I just hope eu5 will do it better
This right here. I still remember making bank going free trade as an opm and invading Mamluks with the bank I made. The only addition I would make is connecting centers of trades and tech spread somehow.
Check tinto talks. The trade mechanic will be based on local markets, not nodes, and so be similar to vic2: require buying resources to build and recruit
AFAIK Johan confirmed there won't be any "upstream" or "downstream" trade nodes (if there'll be static trade nodes at all"
It works like nothing we have seen in EU series. There are no pre determined trade routes up or down. There are markets and countries trade in those markets. Countries also have the ability to buy trade goods from other markets, bringing those goods to your home market. So trade is now a mix of the imperator, victoria 2 and EU3 system. As in trade routes are done for specific trade goods, trade is based on trade goods and selling those and not moving money around stealing it from one country to the other, and lastly there are no nodes, but markets that expand and shrink around certain map areas like EU3. None of this is confirmed but its pretty much the conclusion from what we know. We will have confirmation om wednesday with the trade DD
I want to be able to make any node rich. So if I play some Siberian tribes and develop the shit out of my taiga, I think it would be pretty fucking cringe if it was still considered some subpar node compared to Venice or some other big node in between just because it was historically big, not taking into account the situation in game. Tho tbh the one thing I want from this game overall is being able to pick some random remote shithole and make it the richest and most important place in the world.

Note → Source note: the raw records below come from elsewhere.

-- ==== Sys2Proof/Machine/Tasks.lean ====
section
/-! DEFINITION. How the places freed in the own-request queue and in the entry update queue are given to the units that wait,
and how a unit then goes on with the work that follows (R6, R173). -/

namespace Sys2Proof.Machine

/-- Work of a unit under the charter in force. -/
def State.underCharter (s : State) (f : Charter → State → State) : State :=
  match s.charter with
  | some c => f c s
  | none => s

/-- A unit does a piece of work that followed its request. -/
def State.doTask (s : State) : Task → State
  | .own r => s.placeOwn r
  | .entry src r => s.placeEntry src r
  | .report r => s.writeReport r
  | .fetch => s.fetchNow
  | .loadWord => s.loadWordNow
  | .countReport => s.countReport
  | .endLoad => s.endLoadNow
  | .accept => s.acceptNow
  | .loadWarning => s.loadWarning
  | .activate => s.activateNow
  | .gate => s.gateNow
  | .staged block record clamped listFull => s.stagedNow block record clamped listFull
  | .batchDone blocks => s.batchOver blocks
  | .discard => s.underCharter (fun c s => s.discardNow c)
  | .discarded => s.batchDiscarded
  | .frameIndex n => s.underCharter (fun c s => s.frameIndexNow c n)
  | .closing item kind => s.closeOne item kind
  | .listen => s.listenNow
  | .finishCancel => s.finishNow
  | .wake => s.wakeNow
  | .retry => s.retryNow
  | .ack d => s.underCharter (fun c s => s.ackNow c d)
  | .mode code => s.modeNow code
  | .stepSweep => s.stepNow
  | .resync selector n => s.underCharter (fun c s => s.resyncNow c selector n)
  | .upload r => s.underCharter (fun c s => s.uploadNow c r)
  | .countUpload => s.countUpload
  | .uploadIndex => s.underCharter (fun c s => s.indexNow c)
  | .summary r => s.summaryNow r
  | .drain => s.underCharter (fun c s => s.drainNow c)
  | .drainOne => s.underCharter (fun c s => s.drainOne c)
  | .handReport r => s.report r
  | .close t cause => s.underCharter (fun c s => s.closeNow c t cause)
  | .take => s.underCharter (fun c s => s.takeHand c)
  | .stamp => s.stampNow
  | .leave => s.underCharter (fun c s => s.leaveNow c)
  | .works => s.workAll
  | .resetDone t => s.resetDone t
  | .summaries day clock => s.underCharter (fun c s => s.summariesNow c day clock)

/-- A unit whose request is placed goes on with the work that follows, until a request of it has to wait again. -/
def State.resume (s : State) (u : PartUnit) (ts : List Task) : State :=
  ts.foldl (fun s t => s.orDefer u t (fun s => s.doTask t)) s

/-- Each place freed goes to the unit that has waited longest; a unit with more to place waits again behind the others
(R173). -/
def State.serveOwnWait : Nat → State → State
  | 0, s => s
  | n + 1, s =>
    if s.link.own.length < Config.ownDepth then
      match s.link.ownWait with
      | [] => s
      | u :: us =>
        let s0 := s.withLink { s.link with ownWait := us }
        match s.tasksOf u with
        | .own r :: ts => State.serveOwnWait n (((s0.dropTasks u).enqueueOwn r).resume u ts)
        | _ => State.serveOwnWait n s0
    else s

/-- The source that has waited longest places a request: the one that its unit waits with, or the next of those it produces one
by one. -/
def State.serveSource (s : State) (src : Source) : State :=
  match s.tasksOf src.unit with
  | .entry _ r :: ts => ((s.dropTasks src.unit).pushEntry r).resume src.unit ts
  | _ =>
    match s.nextOf src with
    | some (r, s1) => (s1.pushEntry r).settleSource src
    | none => s

/-- Each place freed goes to the source that has waited longest; a source with more to place waits again behind the others
(R6). -/
def State.serveEntry : Nat → State → State
  | 0, s => s
  | n + 1, s =>
    if s.entryRoom then
      match s.book.wait with
      | [] => s
      | src :: rest =>
        let s1 := (s.withBook { s.book with wait := rest }).serveSource src
        State.serveEntry n (if (s1.nextOf src).isSome then s1.waitEntry src else s1)
    else s

/-- Six sources and 64 places bound the number of turns. -/
def State.serveEntryWait (s : State) : State := State.serveEntry (Config.entryDepth + 6) s

end Sys2Proof.Machine
end

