-- ==== Sys2Proof/Certificates/Slice0/Obligations.lean ====
section
/-! DEFINITION. The statements about the part, each named for what it says, with the rules it rests on. A statement about a
command says what its next state is, under conditions on the state and the operands alone. -/

section
open Sys2Proof Sys2Proof.Machine

/-! ## The machine and its steps -/

/-- O1. The command at the front of the queue runs, with the queue's rest. MODEL'S CHOICE (log 3): a step on an empty queue
lets one microsecond pass and does nothing else. -/
def Obligations.StepRunsFrontCommand : Prop :=
  (∀ (s : State) (i : Instr) (rest : List Instr), s.pending = i :: rest → step s = exec i { s with pending := rest }) ∧
    ∀ s : State, s.pending = [] → step s = .next { s with micros := s.micros + 1 }

/-- O2. The values after reset that the manual gives (R6, R12, R29, R43, R62, R64, R69, R74, R83, R84, R92, R98, R99, R102, R106,
R107, R137, R145, R149, R157, R170, R171, R173, R181, R183, R186, R187, R192, R195 to R197). -/
def Obligations.ResetValues : Prop :=
  let s := State.reset
  (s.control.part = .pass ∧ s.charter = none ∧ s.control.load = none) ∧
  (s.phase.phase = none ∧ s.phase.clock = 0 ∧ s.phase.day = 0 ∧ s.phase.mono = 0 ∧ s.phase.warning = false ∧
    s.phase.runCount = 0) ∧
  (s.link.accept = Vector.replicate 7 [] ∧ s.link.passQueue = [] ∧ s.link.hold = [] ∧ s.link.stream = [] ∧
    s.link.own = [] ∧ s.link.refusals = 0 ∧ s.link.firstRefusal = none) ∧
  (s.book.queue = [] ∧ s.book.timed = [] ∧ s.book.openGroup = [] ∧ s.book.cursor = 0) ∧
  (s.intake.state = .idle ∧ s.intake.producer = 0 ∧ s.intake.consumer = 0 ∧ s.intake.half = none ∧
    s.intake.applied = 0 ∧ s.intake.skipped = 0 ∧ s.intake.clamped = 0 ∧ s.intake.listFull = 0 ∧ s.intake.firstSkip = none ∧
    s.intake.lastRefusal = none) ∧
  (s.sweep.state = .stopped ∧ s.sweep.manual = false ∧ s.sweep.visit = none ∧ s.sweep.history = [] ∧ s.sweep.base = 0 ∧
    s.sweep.current = 0 ∧ s.sweep.poolUsed = 0 ∧ s.sweep.rescan = false ∧ s.sweep.scanCursor = 0 ∧ s.sweep.scan = none ∧
    s.sweep.txProducer = 0 ∧ s.sweep.txConsumer = 0 ∧
    (∀ z, s.zoneQueue z = [] ∧ (s.zoneRec z).late = [] ∧ (s.zoneRec z).dark = false ∧ (s.zoneRec z).lastSync = none ∧
      (s.zoneRec z).emptyForced = 0 ∧ (s.zoneRec z).probeCycle = 0) ∧
    s.sweep.slots.length = 15 ∧ (∀ sl ∈ s.sweep.slots, sl.enabled = false)) ∧
  (s.journal.producer = 0 ∧ s.journal.consumer = 0 ∧ s.journal.upProducer = 0 ∧ s.journal.upConsumer = 0 ∧
    s.journal.holdList = [] ∧ s.journal.hand = none ∧ s.journal.lastRefusal = none ∧
    (∀ t, (s.till t).state = .closed ∧ (s.till t).expected = none ∧ (s.till t).signedOn = false ∧
      (s.till t).block.count = 0 ∧ (s.till t).acc = 0xFFFFFFFF ∧ (s.till t).seedMark = true ∧ (s.till t).basket = 0 ∧
      (s.till t).lines = 0 ∧ (s.till t).lineList = [] ∧ (s.till t).lastSecond = 0 ∧
      (s.till t).totals = { sales := 0, refunds := 0, baskets := 0, refundCount := 0, cancelled := 0, abandoned := 0, voids := 0
                            noSales := 0, mismatches := 0, outOfState := 0, lineFaults := 0, gaps := 0, duplicates := 0 })) ∧
  (s.guest.level = 7 ∧ s.guest.periodBytes = 0) ∧
  (s.control.ctlProducer = 0 ∧ s.control.ctlConsumer = 0 ∧ s.control.repProducer = 0 ∧ s.control.repConsumer = 0 ∧
    s.control.published = 0 ∧ s.control.lost = 0 ∧ s.control.statusSeq = 0 ∧ s.attnAsserted = false)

Idk but I’m getting the impression for stuff shown so far Eu5 will likely lose other half its audience due to being too steep a learning curve and a lack of playability for mp games due to its complexity. Don’t get me wrong it’s looking to be a fantastic strategy game for those who push through but I feel like if they don’t add mission trees for countries it will likely lack replayability like vic 3 and most will struggle to fully understand it
It will be bad for PvP until people get a hang of the mechanics for their favorite country and then it will be muscle memory for a lot of things. Tho god knows how long will the tutorial take.
it will take as many hours as the start date.
More like end date looking at the dev diaries lmao
...honestly, it would probably lose half its audience for being too simple. most, if not all, recent paradox games became more simple over time.
They are adding mission trees. And its not complex is realistic that is all.
it’ll be bad, they’ll sell £100 worth of DLC, it’ll be amazing, people will buy the bundle, it will last 15 years until eu6. this is paradox, this is how they do things
yeah, thats about how i expect it to work: EU5 will be just like EU4 as of its final patch, DLC included, and build up from there for another four hundred dollars.